222 (ISCA 1989)** — EM-4 core paper. 50K-gate PE, circular pipeline,
223 direct matching, strongly connected arc model. Most sophisticated
224 pipeline design in the literature.
225
2265. **da Silva & Watson, "A Pseudo-Associative Matching Store with Hardware
227 Hashing" (IEE 1983)** — Even though we're not using hash matching,
228 understanding WHY Manchester went this way and what the tradeoffs
229 were informs our design.
230
2316. **Culler, "Resource Management for the Tagged Token Dataflow
232 Architecture" (MIT TR-332, 1985)** — Token store overflow, deadlock,
233 frame-space management. Essential for understanding throttling and
234 resource constraints.
235
236### Should-Read (informs broader design context)
237
2387. **Dennis, "Building Blocks for Data Flow Prototypes" (ISCA 1980)** —
239 Modular hardware building blocks for discrete-logic dataflow. May
240 directly influence our board-level module decomposition.
241
2428. **Sakai et al., EM-4 network paper (Parallel Computing 1993)** —
243 Circular omega network design and deadlock prevention. Relevant
244 when we scale past shared bus.
245
2469. **Arvind & Nikhil, "Executing a Program on the MIT TTDA" (IEEE TC
247 1990)** — TTDA PE organisation, tag format, I-structure memory.
248 Foundational context for understanding Monsoon.
249
25010. **Papadopoulos & Traub, "Multithreading: A Revisionist View" (ISCA
251 1991)** — Sequential scheduling optimisation. Not for the
252 architecture, but for the microarchitectural shortcut idea.
253
254### Background (fills in the picture)
255
25611. **Lee & Hurson, "Dataflow Architectures and Multithreading" (IEEE
257 Computer 1994)** — Survey bridging pure dataflow to multithreading era.
258
25912. **Arvind & Culler, "Dataflow Architectures" (Annual Review 1986)** —
260 MIT perspective, good overview of the design space.
261
26213. **Grafe et al., "The Epsilon Dataflow Processor" (ISCA 1989)** —
263 Hybrid approach (Sandia), interesting as a contrast to show where
264 we DON'T want to go.
265
26614. **Watson & Gurd, "A Practical Data Flow Computer" (IEEE Computer
267 1982)** — Board-level Manchester hardware aimed at hardware engineers.
268
269---
270
271## 6. Key Open Questions Informed by Research
272
273Things the prior art survey surfaced that we should think about:
274
2751. **Monsoon's 128-word frames vs our 16-32 entry slots**: are we too
276 small? Monsoon's larger frames reduce allocation frequency but waste
277 space on small activations. Our smaller slots are more efficient but
278 may cause more allocation churn. Need to compile some test programs
279 and measure.
280
2812. **EM-4's circular pipeline**: their PE reuses pipeline stages for
282 different phases of token processing, reducing total hardware per PE.
283 Worth investigating whether our 5-stage pipeline could benefit from
284 a similar trick.
285
2863. **EM-4's strongly connected arc model**: a different take on monadic
287 chains where consecutive operations within a thread execute without
288 re-entering the network.
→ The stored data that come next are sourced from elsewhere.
-- ==== Sys2Proof/Decode.lean ====
section
/-! DEFINITION. Decoding native words, candidate words and interchange records; which encodings the spec refuses;
the encoder (10 R245; 12 R271-R291). -/
namespace Sys2Proof

/-- Why a word is not an instruction (12 R288). `short` means bytes are missing. -/
inductive Reject where
  | illop
  | illclass
  | badclause
  | short
deriving DecidableEq, Repr

/-- Bits [hi:lo] of a number (00 notation). -/
def bits (x hi lo : Nat) : Nat := x / 2 ^ lo % 2 ^ (hi - lo + 1)

/-- The low n bits read as two's complement (00 notation). -/
def sextNat (x n : Nat) : Int :=
  if x % 2 ^ n < 2 ^ (n - 1) then (x % 2 ^ n : Nat) else (x % 2 ^ n : Nat) - (2 ^ n : Nat)

/-- The low n bits of an integer's two's complement. -/
def wrapNat (x : Int) (n : Nat) : Nat := (x % (2 ^ n : Nat)).toNat

/-- A class code with its 8-bit register field (12 R276, R277). -/
def decodeOpnd (n : Nat) : Except Reject Opnd :=
  let r := n % 256
  match n / 256 % 4 with
  | 0 => if r < 64 then .ok (.s r) else .error .illop
  | 1 => if r < 32 then .ok (.a r) else .error .illop
  | 2 => .ok (.v r)
  | _ =>
    if r < 0x40 then .ok (.t r)
    else if r < 0x48 then .ok (.m (r - 0x40))
    else if r < 0x4B then .ok (.lc (r - 0x48))
    else if r < 0x50 then .error .illop
    else if r < 0x5D then .ok (.sp r)
    else if r < 0x60 then .error .illop
    else if r < 0x70 then .ok (.k (r - 0x60))
    else if r < 0x78 then .ok (.e (r - 0x70))
    else if r < 0x80 then .error .illop
    else .ok (.imm ((r : Int) - 0xC0))

/-- The ten bits of an operand: class code, then register field (12 R276, R277). -/
def encodeOpnd : Opnd → Nat
  | .s n => n
  | .a n => 256 + n
  | .v n => 512 + n
  | .t n => 768 + n
  | .m n => 768 + 0x40 + n
  | .lc n => 768 + 0x48 + n
  | .sp n => 768 + n
  | .k n => 768 + 0x60 + n
  | .e n => 768 + 0x70 + n
  | .imm x => 768 + (x + 0xC0).toNat

/-- The kinds of operand the instruction entries tell apart (13 R296). -/
inductive Kd where
  | s | a | v | t | m0 | m | lc | us | lane | k | e | imm
deriving DecidableEq, Repr

/-- The kind of an operand. -/
def Opnd.kind : Opnd → Kd
  | .s _ => .s | .a _ => .a | .v _ => .v | .t _ => .t
  | .m n => if n = 0 then .m0 else .m
  | .lc _ => .lc
  | .sp n => if n = 0x50 then .lane else .us
  | .k _ => .k | .e _ => .e | .imm _ => .imm

/-- What a field of an instruction accepts: nothing (12 R278), a literal up to a bound (12 R276), operands of some kinds. -/
inductive Pos where
  | unused
  | lit (max : Nat)
  | acc (l : List Kd)
deriving DecidableEq, Repr

/-- What MOD may hold (12 R279): nothing; a type; a type with .FTZ; N32 or N64; nothing or N64. -/
inductive TyPol where
  | none | int | flt | w | len
deriving DecidableEq, Repr

/-- The computed class an entry gives the destination (06 R157, R158). -/
inductive ClsPol where
  | free        -- no class result, or fixed by the accepted kinds
  | join        -- every affine source computes varying
  | add         -- affine kept by IADD and ISUB, SUB 0
  | mul
  | shl
  | mov
  | lea
  | above       -- PROM: strictly higher than A's
deriving DecidableEq, Repr
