-- ==== Sys2Proof/Machine/Flags.lean ====
section
/-! DEFINITION. The sticky records and status registers: %dzmask, %iovmask, %wstat, %cancel, %round and their writes
(05 R136, R137, R145; 15 R390-R393). -/
namespace Sys2Proof.Machine

/-- Sticky bits of lanes; a destination that speaks for the wave sets the bit of every lane of G (05 R145; 13 R314). -/
def stickyLanes (x : Iss) (d : Opnd) (m : Mask) : Mask := if m = 0 then 0 else if perWave d then x.g else m

/-- %dzmask and %iovmask bits set (05 R145). -/
def State.sticky (s : State) (x : Iss) (d : Opnd) (dz iov : Mask) : State :=
  let dz := stickyLanes x d dz
  let iov := stickyLanes x d iov
  if dz = 0 && iov = 0 then s
  else s.modWave x.w (fun v => { v with dzmask := v.dzmask ||| dz, iovmask := v.iovmask ||| iov })

/-- SAT of %wstat set (15 R391). -/
def State.setSat (s : State) (w : Nat) (sat : Bool) : State :=
  if sat then s.modWave w (fun v => { v with wstat := v.wstat ||| 1 }) else s

/-- POIS of %wstat set (15 R391). -/
def State.setPois (s : State) (w : Nat) (p : Bool) : State :=
  if p then s.modWave w (fun v => { v with wstat := v.wstat ||| 2 }) else s

/-- %wstat as it reads: OWN and CAND follow the machine (15 R391). -/
def State.readWstat (s : State) (w : Nat) : Word :=
  let v := s.wave w
  let own : Word := if (s.core v.core).owner = some v.unit then 8 else 0
  let cand : Word := if v.cand.isSome then 4 else 0
  (v.wstat &&& 3) ||| own ||| cand

/-- The bits of %cancel that a launch's level, graph and phase give, whenever its waves have started (15 R392). -/
def State.launchCancel (s : State) (n : Nat) : Word :=
  let l := s.launch n
  let c := s.ctx l.vf
  l.cancelBits ||| (if l.graphNode.isSome && c.graph.any (fun g => g.cancelled) then 8 else 0) |||
    (if c.phaseCancelled && l.phase = c.phase then 16 else 0)

/-- %cancel as it reads: bit 0 is the OR of bits 5 to 1 (15 R392); a handler's is that of its pair. -/
def State.readCancel (s : State) (w : Nat) : Word :=
  let v := s.wave w
  let c := (v.cancel ||| (if (s.unit v.unit).cancelled then 2 else 0) ||| s.launchCancel (s.unit v.unit).launch) &&& 0x3E
  c ||| (if c = 0 then 0 else 1)

/-- A status register read (15 R390, R393). -/
def State.readStatus (s : State) (w code : Nat) : Word :=
  let v := s.wave w
  match code with
  | 0 => s.readWstat w
  | 1 => v.dzmask
  | 2 => v.iovmask
  | 3 => v.round
  | 4 => v.gang
  | 5 => s.readCancel w
  | _ => v.fuelctl

/-- A value that %gang refuses with GANGMIS (15 R377). -/
def State.gangBad (s : State) (w : Nat) (g : Word) : Bool :=
  let v := s.wave w
  let n := bits g.toNat 26 24
  let idx := gangMembers g
  bits g.toNat 31 27 != 0 || n = 7 || (List.range 6).any (fun j => n ≤ j && bits g.toNat (4 * j + 3) (4 * j) != 0) ||
  (n != 0 && (!(idx.eraseDups.length = n) || idx.any (fun i => (s.unit v.unit).waves.length ≤ i) || !idx.contains v.idx))

/-- A value that %fuelctl refuses with ILLOP (10 R239). -/
def fuelctlBad (x : Word) : Bool := bits x.toNat 31 16 != 0

/-- A status register written by SWR or WINWR: the fault it is refused with, or the wave after it (15 R390; 05 R136). -/
def State.writeStatus (s : State) (w code : Nat) (x : Word) : Except Code State :=
  match code with
  | 0 => if bits x.toNat 31 4 != 0 then .error Code.illop
    else .ok (s.modWave w (fun v => { v with wstat := (v.wstat &&& ~~~3) ||| (x &&& 3) }))
  | 1 => .ok (s.modWave w (fun v => { v with dzmask := x }))
  | 2 => .ok (s.modWave w (fun v => { v with iovmask := x }))
  | 3 => if 4 < x.toNat then .error Code.illop else .ok (s.modWave w (fun v => { v with round := x }))
  | 4 => if s.gangBad w x then .error Code.gangmis else .ok (s.modWave w (fun v => { v with gang := x }))
  | 6 => if fuelctlBad x then .error Code.illop else .ok (s.modWave w (fun v => { v with fuelctl := x }))
  | _ => .error Code.illop

end Sys2Proof.Machine
end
Related to the sequential scheduling idea
289 but architecturally distinct. Need to read the papers to understand
290 the hardware implications.
291
2924. **I-structure memory (Arvind)**: presence bits on structure memory
293 words for synchronisation. Our SM doesn't currently have this — SM
294 operations are simple read/write/RMW. I-structures enable deferred
295 reads (read of empty word blocks until write arrives). This is a
296 significant capability for certain parallel patterns. Worth
297 evaluating whether SM should support it.